Jack Radey (born 1947, Chicago, Illinois) is an American military historian and wargame designer. He set up People's War Games. He was a draft resister, and activist in the Vietnam anti-war movement.

He became interested in wargames when his school friend, David D. Friedman taught him how to play Tactics II.  Radey related how Friedman and himself wrote to Charles S. Roberts claiming that they had found a first turn winning strategy foreach of the two sides. Roberts replied that their interpretation of the rules was valid. He later moved to Merced, California where he graduated in 1964.

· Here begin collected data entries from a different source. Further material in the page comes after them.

-- ==== Sys2Proof/Machine/State.lean ====
section
/-! DEFINITION. The state of the engine as plain data (10_state.md, 20_memory.md R60), the reasons a step can stop
(60_exceptions.md R221), and the state right after reset (70_reset_and_hazards.md R240). -/

namespace Sys2Proof.Machine

/-- The faults of `step()` (R221). Each is raised where the spec says so and is terminal. -/
inductive Fault where
  /-- Raised by fetch (R115) and by LOAD and STORE at completion (R153, R156): the address is outside [0,65535].
  The spec's own fault; safe. -/
  | boundsError (addr : Int)
  /-- Raised by decode in Issue (R117): the fetched word names no opcode. The spec's own fault; safe. -/
  | illegalInstruction (word : Word) (pc : Int)
  /-- Raised by the issue of a BEQ under `nestedBranchPolicy = fault` (R191). The spec's own fault; safe. -/
  | nestedBranch (pc : Int)
  /-- Raised by the issue of a RET under `retLinkPolicy = faultIfPending` (R202). The spec's own fault; safe. -/
  | retLinkPending (pc : Int)
  /-- Raised by a taken BEQ under `squashRegStatPolicy = fault` (R196). The spec's own fault; safe. -/
  | squashStaleTag (reg : RegIdx)
deriving DecidableEq, Repr

/-- Where the model has no meaning to give. -/
inductive Refusal where
  /-- Raised by `exec` for an instruction that has no meaning yet; no arm does. Safe. -/
  | notModelled (mnemonic : String)
  /-- Raised by `step` on a state whose `fault` is set: "no further `step()` is defined on it" (R41). Safe
  (log entry 7). -/
  | engineFaulted (reason : Fault)
  /-- Raised by an Execute visit of a busy station that lacks the instruction, the operand value or the checkpoint
  which R26, R28 and R36 say it has; no run reaches such a state. Safe (log entry 8). -/
  | incoherentStation (station : Nat)
deriving DecidableEq, Repr

/-- What a step, a phase or a meaning answers. -/
abbrev Result := Host.Outcome

/-- Eight entries of one type, one per register (R20, R23). -/
structure Bank (α : Type) where
  x0 : α
  x1 : α
  x2 : α
  x3 : α
  x4 : α
  x5 : α
  x6 : α
  x7 : α
deriving DecidableEq, Repr

/-- A reservation station: its static descriptor (R25) and its mutable fields (R26). -/
structure Station where
  desc         : StationDesc
  busy         : Bool
  op           : Option OpCode
  instr        : Option Instr
  vj           : Option Word
  vk           : Option Word
  qj           : Option Nat
  qk           : Option Nat
  a            : Int
  addrReady    : Bool
  result       : Option Word
  originalPC   : Int
  cyclesPassed : Nat
  seq          : Nat
deriving DecidableEq, Repr

/-- An entry of a history tracker (R39). -/
structure Entry where
  seq     : Nat
  instr   : Instr
  cycle   : Nat
  station : Nat
deriving DecidableEq, Repr

/-- One memory cell: a word address and the 16-bit word there. The memory has no bytes (R63; log entry 5). -/
abbrev WordCell := Nat × Word

/-- The memory (R60): addresses strictly rising, no word 0 listed, since an unlisted address reads as 0. -/
abbrev Memory := List WordCell

/-- Which part of an instruction's rule `exec` performs: its Issue part, or its Execute part on one station. The
MODEL's own field; DESIGN CHOICE (log entry 1). Between steps it is `issue`. -/
inductive Turn where
  | issue
  | execute (station : Nat)
deriving DecidableEq, Repr

/-- The register-status table: for each register, the station that will next write it, or none (R23). -/
abbrev RegStat := Bank (Option Nat)

/-- The engine (10_state.md): every piece of state that the spec names, and `turn`. -/
structure State where
  params            : Params
  mem               : Memory
  reg               : Bank Word
  regStat           : RegStat
  stations          : List Station
  pc                : Int
  branchPending     : Bool
  jumpPending       : Bool
  pendingBranch     : Option Nat
  checkpoint        : Option RegStat
  issuedAfterBranch : Nat
  branchesIssued    : Nat
  mispredictions    : Nat
  nextSeq           : Nat
  issued            : List Entry
  executed          : List Entry
  writtenBack       : List Entry
  cycle             : Nat
  started           : Bool
  fault             : Option Fault
  turn              : Turn
deriving DecidableEq, Repr

/-- The state right after reset (R240), under the spec's default parameters (R7 to R14; log entries 2, 3, 6). The
station list is empty until configuration adds stations. -/
def State.reset : State where
  params := Params.default
  mem := []
  reg := ⟨0, 0, 0, 0, 0, 0, 0, 0⟩
  regStat := ⟨none, none, none, none, none, none, none, none⟩
  stations := []
  pc := 0
  branchPending := false
  jumpPending := false
  pendingBranch := none
  checkpoint := none
  issuedAfterBranch := 0
  branchesIssued := 0
  mispredictions := 0
  nextSeq := 0
  issued := []
  executed := []
  writtenBack := []
  cycle := 0
  started := false
  fault := none
  turn := .issue

end Sys2Proof.Machine
end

Jack also developed an early interest in politics: his mother's family were refugees from the Nazi regime in Germany. He was influenced by both the Civil Rights Movement and the Cuban Revolution, and went to work for the Communist Party of the United States of America both as a chauffeur/body guard for Gus Hall as well as for their education department. In 1964 he went to the University of California in Berkeley where he was involved with the Berkeley Free Speech Movement, getting arrested during the Sproul Hall sit-in.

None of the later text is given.